/-- A bridged downlink at P1 to entry 3, held back because its endpoint sleeps. -/
def sleptBridge : Down :=
  { id := 0, seg := 0, entry := some 3, type := 1, pri := 1, kind := .bridged, body := [], seq := none, tries := 0, frame := none,
    lane := false, route := [], inner := [], held := some causeAsleep }

/-- Segment 0 in its first beacon period, with a sleeper associated at entry 3 that has lost its route while that downlink waited for it. -/
def routelessSleeper : State :=
  { State.reset with
    dict := [((K.seg.SEG_ENABLE 0).key, 1)]
    mac := { Mac.reset with
      eps := [(3, { Ep.reset with addr := 1, state := epAssociated, sleep := ⟨3600, 1, 4, 0⟩ })]
      queue := [sleptBridge]
      nextId := 1
      segs := [(0, { Seg.reset with period := some 0 })] } }

theorem routelessSleeper_asleep : routelessSleeper.asleep 3 = true := by decide +kernel

/-- The downlink's drop is counted (R252). -/
theorem bridgeDrop_present_routelessSleeper :
    ((routelessSleeper.takeCommitted 3 []).present 3).rd (K.segs.BRIDGE_DROP 0) = 1 := by decide +kernel

theorem exec_present_of_coreUp {s : State} {i : Nat} (h : s.coreUp (s.entryCore i) = true) :
    exec (.present i) s = .next (((s.takeCommitted i []).present i).modPending fun _ => s.pending) :=
  onCore_of_coreUp h _

/-- Refutes O45: a sleeper without open legs may have a bridged downlink held back, and PRESENT lets it be judged again; here it is dropped,
which advances two counters of the dictionary, while the statement lets the medium access alone change. -/
theorem not_endpointCommandsHaveTheirEffects : ¬ Obligations.EndpointCommandsHaveTheirEffects := by
  rintro ⟨hcommands, -⟩
  obtain ⟨-, -, -, -, hpresent, -⟩ := hcommands 3 [] routelessSleeper rfl
  obtain ⟨-, hasleep⟩ := hpresent rfl
  obtain ⟨t, ht, -, -, hkept⟩ := hasleep 0 rfl routelessSleeper_asleep rfl
  rw [exec_present_of_coreUp rfl] at ht
  obtain rfl := Host.Outcome.next.inj ht
  have hdict : ((routelessSleeper.takeCommitted 3 []).present 3).dict = routelessSleeper.dict := hkept .dict (by decide)
  have hdrop := bridgeDrop_present_routelessSleeper
  rw [State.rd, hdict] at hdrop
  exact absurd hdrop (by decide)

end Sys2Proof.Machine

end

section
/-! PROOF. The rules of the operations on endpoint entries, their pages, routes and queued MPDUs: the parts and registers that each may
change, and what it leaves of an entry (R180, R203, R213, R222, R240, R241, R295). -/

namespace Sys2Proof.Machine

section Rules

variable (s : State)

theorem onlyChanges_modEp (i : Nat) (f : Ep → Ep) : OnlyChanges [.mac] s (s.modEp i f) := onlyChanges_modMac s _

theorem onlyChanges_bumpBy (r : Reg) (n : Nat) : OnlyChanges [.dict] s (s.bumpBy r n) := onlyChanges_modDict s _

theorem onlyRegs_bumpBy (r : Reg) (n : Nat) : OnlyRegs [r] s (s.bumpBy r n) := (OnlyRegs.refl [r] s).wr _ (by simp)

theorem onlyChanges_modFlash (f : Flash → Flash) : OnlyChanges [.flash] s (s.modFlash f) := by
  intro p hp
  cases p <;> simp_all [Part.Same]

theorem onlyChanges_modDomain (f : Domain → Domain) : OnlyChanges [.domain] s (s.modDomain f) := by
  intro p hp
  cases p <;> simp_all [Part.Same]

theorem State.rd_congr {s t : State} (h : t.dict = s.dict) (r : Reg) : t.rd r = s.rd r := by rw [State.rd, h, State.rd]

──────────

- [Problem statement]: An exact reproduction of the listing is required, covering every entry.

- [Solution for this problem]:
/-- A bridged downlink at P1 to entry 3, held back because its endpoint sleeps. -/
def sleptBridge : Down :=
  { id := 0, seg := 0, entry := some 3, type := 1, pri := 1, kind := .bridged, body := [], seq := none, tries := 0, frame := none,
    lane := false, route := [], inner := [], held := some causeAsleep }

/-- Segment 0 in its first beacon period, with a sleeper associated at entry 3 that has lost its route while that downlink waited for it. -/
def routelessSleeper : State :=
  { State.reset with
    dict := [((K.seg.SEG_ENABLE 0).key, 1)]
    mac := { Mac.reset with
      eps := [(3, { Ep.reset with addr := 1, state := epAssociated, sleep := ⟨3600, 1, 4, 0⟩ })]
      queue := [sleptBridge]
      nextId := 1
      segs := [(0, { Seg.reset with period := some 0 })] } }

theorem routelessSleeper_asleep : routelessSleeper.asleep 3 = true := by decide +kernel

/-- The downlink's drop is counted (R252). -/
theorem bridgeDrop_present_routelessSleeper :
    ((routelessSleeper.takeCommitted 3 []).present 3).rd (K.segs.BRIDGE_DROP 0) = 1 := by decide +kernel

theorem exec_present_of_coreUp {s : State} {i : Nat} (h : s.coreUp (s.entryCore i) = true) :
    exec (.present i) s = .next (((s.takeCommitted i []).present i).modPending fun _ => s.pending) :=
  onCore_of_coreUp h _

/-- Refutes O45: a sleeper without open legs may have a bridged downlink held back, and PRESENT lets it be judged again; here it is dropped,
which advances two counters of the dictionary, while the statement lets the medium access alone change. -/
theorem not_endpointCommandsHaveTheirEffects : ¬ Obligations.EndpointCommandsHaveTheirEffects := by
  rintro ⟨hcommands, -⟩
  obtain ⟨-, -, -, -, hpresent, -⟩ := hcommands 3 [] routelessSleeper rfl
  obtain ⟨-, hasleep⟩ := hpresent rfl
  obtain ⟨t, ht, -, -, hkept⟩ := hasleep 0 rfl routelessSleeper_asleep rfl
  rw [exec_present_of_coreUp rfl] at ht
  obtain rfl := Host.Outcome.next.inj ht
  have hdict : ((routelessSleeper.takeCommitted 3 []).present 3).dict = routelessSleeper.dict := hkept .dict (by decide)
  have hdrop := bridgeDrop_present_routelessSleeper
  rw [State.rd, hdict] at hdrop
  exact absurd hdrop (by decide)

end Sys2Proof.Machine

end

section
/-! PROOF. The rules of the operations on endpoint entries, their pages, routes and queued MPDUs: the parts and registers that each may
change, and what it leaves of an entry (R180, R203, R213, R222, R240, R241, R295). -/

namespace Sys2Proof.Machine

section Rules

variable (s : State)

theorem onlyChanges_modEp (i : Nat) (f : Ep → Ep) : OnlyChanges [.mac] s (s.modEp i f) := onlyChanges_modMac s _

theorem onlyChanges_bumpBy (r : Reg) (n : Nat) : OnlyChanges [.dict] s (s.bumpBy r n) := onlyChanges_modDict s _

theorem onlyRegs_bumpBy (r : Reg) (n : Nat) : OnlyRegs [r] s (s.bumpBy r n) := (OnlyRegs.refl [r] s).wr _ (by simp)

theorem onlyChanges_modFlash (f : Flash → Flash) : OnlyChanges [.flash] s (s.modFlash f) := by
  intro p hp
  cases p <;> simp_all [Part.Same]

theorem onlyChanges_modDomain (f : Domain → Domain) : OnlyChanges [.domain] s (s.modDomain f) := by
  intro p hp
  cases p <;> simp_all [Part.Same]

theorem State.rd_congr {s t : State} (h : t.dict = s.dict) (r : Reg) : t.rd r = s.rd r := by rw [State.rd, h, State.rd]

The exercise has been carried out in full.